theorem writeStore_steady (plan : List (List KeySet × Found)) (text : List Byte) (s : State) :
    Steady s (writeStore plan text s) := by
  unfold writeStore; dsimp only; split
  · exact writeHeader_steady _ _ s
  · rename_i o _
    have hplaced := ((writeHeader_steady (readCounts s) false s).trans (Steady.foldCounts plan.dropLast
      (fun x p => createPrefix p x) (fun x p => createPrefix_steady p x)
      (readCounts s, writeHeader (readCounts s) false s))).trans (placeStored_steady o text _)
    refine Steady.trans ?_ (writeHeader_steady _ _ _)
    split
    · exact hplaced
    · exact hplaced.trans (.fold _ (fun s v => raisePrefix v s) (fun s v => writeCount_steady _ _ s) _)

theorem freeSlot_steady (i : Nat) (x : OverlayCounts × State) : Steady x.2 (freeSlot i x).2 :=
  overlayWrite_steady _ _ _

theorem lowerPrefix_steady (p : Found) (x : OverlayCounts × State) : Steady x.2 (lowerPrefix p x).2 := by
  unfold lowerPrefix; split
  · dsimp only; split
    · exact (writeCount_steady _ _ _).trans (freeSlot_steady _ (_, _))
    · exact writeCount_steady _ _ _
  · exact .refl _

theorem writeDelete_steady (outline : List KeySet) (slot v : Nat) (s : State) :
    Steady s (writeDelete outline slot v s) := by
  unfold writeDelete; dsimp only
  refine Steady.trans ?_ (writeHeader_steady _ _ _)
  refine Steady.trans ?_ (.foldCounts _ _ (fun x p => lowerPrefix_steady p x) _)
  split
  · exact (writeHeader_steady _ _ s).trans (freeSlot_steady _ (_, _))
  · exact (writeHeader_steady _ _ s).trans (overlayWrite_steady _ _ _)

/-! ### Retranslation (R106, R107) -/

/-- The WORD unit of a run has the release state, the stream and the record state of the run's first unit. -/
theorem UnitsGood.retranslated {h : List TextUnit} {i n : Nat} {u : TextUnit} {us : List TextUnit}
    (hrun : (h.drop i).take n = u :: us) (text : List Byte) (hg : UnitsGood h) :
    UnitsGood (h.take i ++ [Machine.retranslated u (u :: us) text] ++ h.drop (i + n)) := by
  have hsplit : h = h.take i ++ u :: (us ++ h.drop (i + n)) := by
    calc h = h.take i ++ ((h.drop i).take n ++ (h.drop i).drop n) := by simp
      _ = h.take i ++ u :: (us ++ h.drop (i + n)) := by rw [hrun, List.drop_drop]; rfl
  have hsub : (h.take i ++ u :: h.drop (i + n)).Sublist h := by
    conv => rhs; rw [hsplit]
    exact ((List.sublist_append_right us _).cons_cons u).append_left _
  rw [List.append_assoc, List.singleton_append]
  have hoff := hg.2.2 u (by rw [hsplit]; simp)
  exact (hg.sublist hsub).replace (u := u) (.inl rfl) hoff

theorem replaceFrame_steady (u : TextUnit) (text : List Byte) (s : State) : Steady s (replaceFrame u text s) := by
  unfold replaceFrame; split
  · exact broadcast_steady _ s
  · exact .refl s

theorem retranslate_steady (outline : List KeySet) (text : List Byte) (s : State) :
    Steady s (retranslate outline text s) := by
  unfold retranslate; dsimp only; split
  · exact .refl s
  · split
    · exact .refl s
    · rename_i u us hrun
      have hframes := (setHistory_steady (UnitsGood.retranslated hrun text)).trans
        ((replaceFrame_steady u (retranslated u (u :: us) text).text _).trans
          (.fold us (fun s v => retract v s) (fun s v => retract_steady v s) _))
      repeat' split
      · exact hframes.trans ((drainCheck_steady _).trans (settle_steady _))
      · exact hframes.trans (drainCheck_steady _)
      · exact hframes

/-! ### Definitions (R95 to R100) -/

theorem setStale_steady (s : State) : Steady s (setStale s) := .ofWatched rfl

theorem storeDefinition_steady {outline : List KeySet} {text : List Byte} {source : Station} {s t : State}
    (h : storeDefinition outline text source s = some t) : Steady s t := by
  unfold storeDefinition at h; dsimp only at h; split at h
  · cases h
  · cases h
    exact (writeStore_steady _ _ s).trans ((handNote_steady _ _).trans
      ((setStale_steady _).trans (retranslate_steady _ _ _)))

──────────────────────────────

§ **Task item**
For this exercise, repeat each line of the listing exactly.

§ **Task result**
theorem writeStore_steady (plan : List (List KeySet × Found)) (text : List Byte) (s : State) :
    Steady s (writeStore plan text s) := by
  unfold writeStore; dsimp only; split
  · exact writeHeader_steady _ _ s
  · rename_i o _
    have hplaced := ((writeHeader_steady (readCounts s) false s).trans (Steady.foldCounts plan.dropLast
      (fun x p => createPrefix p x) (fun x p => createPrefix_steady p x)
      (readCounts s, writeHeader (readCounts s) false s))).trans (placeStored_steady o text _)
    refine Steady.trans ?_ (writeHeader_steady _ _ _)
    split
    · exact hplaced
    · exact hplaced.trans (.fold _ (fun s v => raisePrefix v s) (fun s v => writeCount_steady _ _ s) _)

theorem freeSlot_steady (i : Nat) (x : OverlayCounts × State) : Steady x.2 (freeSlot i x).2 :=
  overlayWrite_steady _ _ _

theorem lowerPrefix_steady (p : Found) (x : OverlayCounts × State) : Steady x.2 (lowerPrefix p x).2 := by
  unfold lowerPrefix; split
  · dsimp only; split
    · exact (writeCount_steady _ _ _).trans (freeSlot_steady _ (_, _))
    · exact writeCount_steady _ _ _
  · exact .refl _

theorem writeDelete_steady (outline : List KeySet) (slot v : Nat) (s : State) :
    Steady s (writeDelete outline slot v s) := by
  unfold writeDelete; dsimp only
  refine Steady.trans ?_ (writeHeader_steady _ _ _)
  refine Steady.trans ?_ (.foldCounts _ _ (fun x p => lowerPrefix_steady p x) _)
  split
  · exact (writeHeader_steady _ _ s).trans (freeSlot_steady _ (_, _))
  · exact (writeHeader_steady _ _ s).trans (overlayWrite_steady _ _ _)

/-! ### Retranslation (R106, R107) -/

/-- The WORD unit of a run has the release state, the stream and the record state of the run's first unit. -/
theorem UnitsGood.retranslated {h : List TextUnit} {i n : Nat} {u : TextUnit} {us : List TextUnit}
    (hrun : (h.drop i).take n = u :: us) (text : List Byte) (hg : UnitsGood h) :
    UnitsGood (h.take i ++ [Machine.retranslated u (u :: us) text] ++ h.drop (i + n)) := by
  have hsplit : h = h.take i ++ u :: (us ++ h.drop (i + n)) := by
    calc h = h.take i ++ ((h.drop i).take n ++ (h.drop i).drop n) := by simp
      _ = h.take i ++ u :: (us ++ h.drop (i + n)) := by rw [hrun, List.drop_drop]; rfl
  have hsub : (h.take i ++ u :: h.drop (i + n)).Sublist h := by
    conv => rhs; rw [hsplit]
    exact ((List.sublist_append_right us _).cons_cons u).append_left _
  rw [List.append_assoc, List.singleton_append]
  have hoff := hg.2.2 u (by rw [hsplit]; simp)
  exact (hg.sublist hsub).replace (u := u) (.inl rfl) hoff

theorem replaceFrame_steady (u : TextUnit) (text : List Byte) (s : State) : Steady s (replaceFrame u text s) := by
  unfold replaceFrame; split
  · exact broadcast_steady _ s
  · exact .refl s

theorem retranslate_steady (outline : List KeySet) (text : List Byte) (s : State) :
    Steady s (retranslate outline text s) := by
  unfold retranslate; dsimp only; split
  · exact .refl s
  · split
    · exact .refl s
    · rename_i u us hrun
      have hframes := (setHistory_steady (UnitsGood.retranslated hrun text)).trans
        ((replaceFrame_steady u (retranslated u (u :: us) text).text _).trans
          (.fold us (fun s v => retract v s) (fun s v => retract_steady v s) _))
      repeat' split
      · exact hframes.trans ((drainCheck_steady _).trans (settle_steady _))
      · exact hframes.trans (drainCheck_steady _)
      · exact hframes

/-! ### Definitions (R95 to R100) -/

theorem setStale_steady (s : State) : Steady s (setStale s) := .ofWatched rfl

theorem storeDefinition_steady {outline : List KeySet} {text : List Byte} {source : Station} {s t : State}
    (h : storeDefinition outline text source s = some t) : Steady s t := by
  unfold storeDefinition at h; dsimp only at h; split at h
  · cases h
  · cases h
    exact (writeStore_steady _ _ s).trans ((handNote_steady _ _).trans
      ((setStale_steady _).trans (retranslate_steady _ _ _)))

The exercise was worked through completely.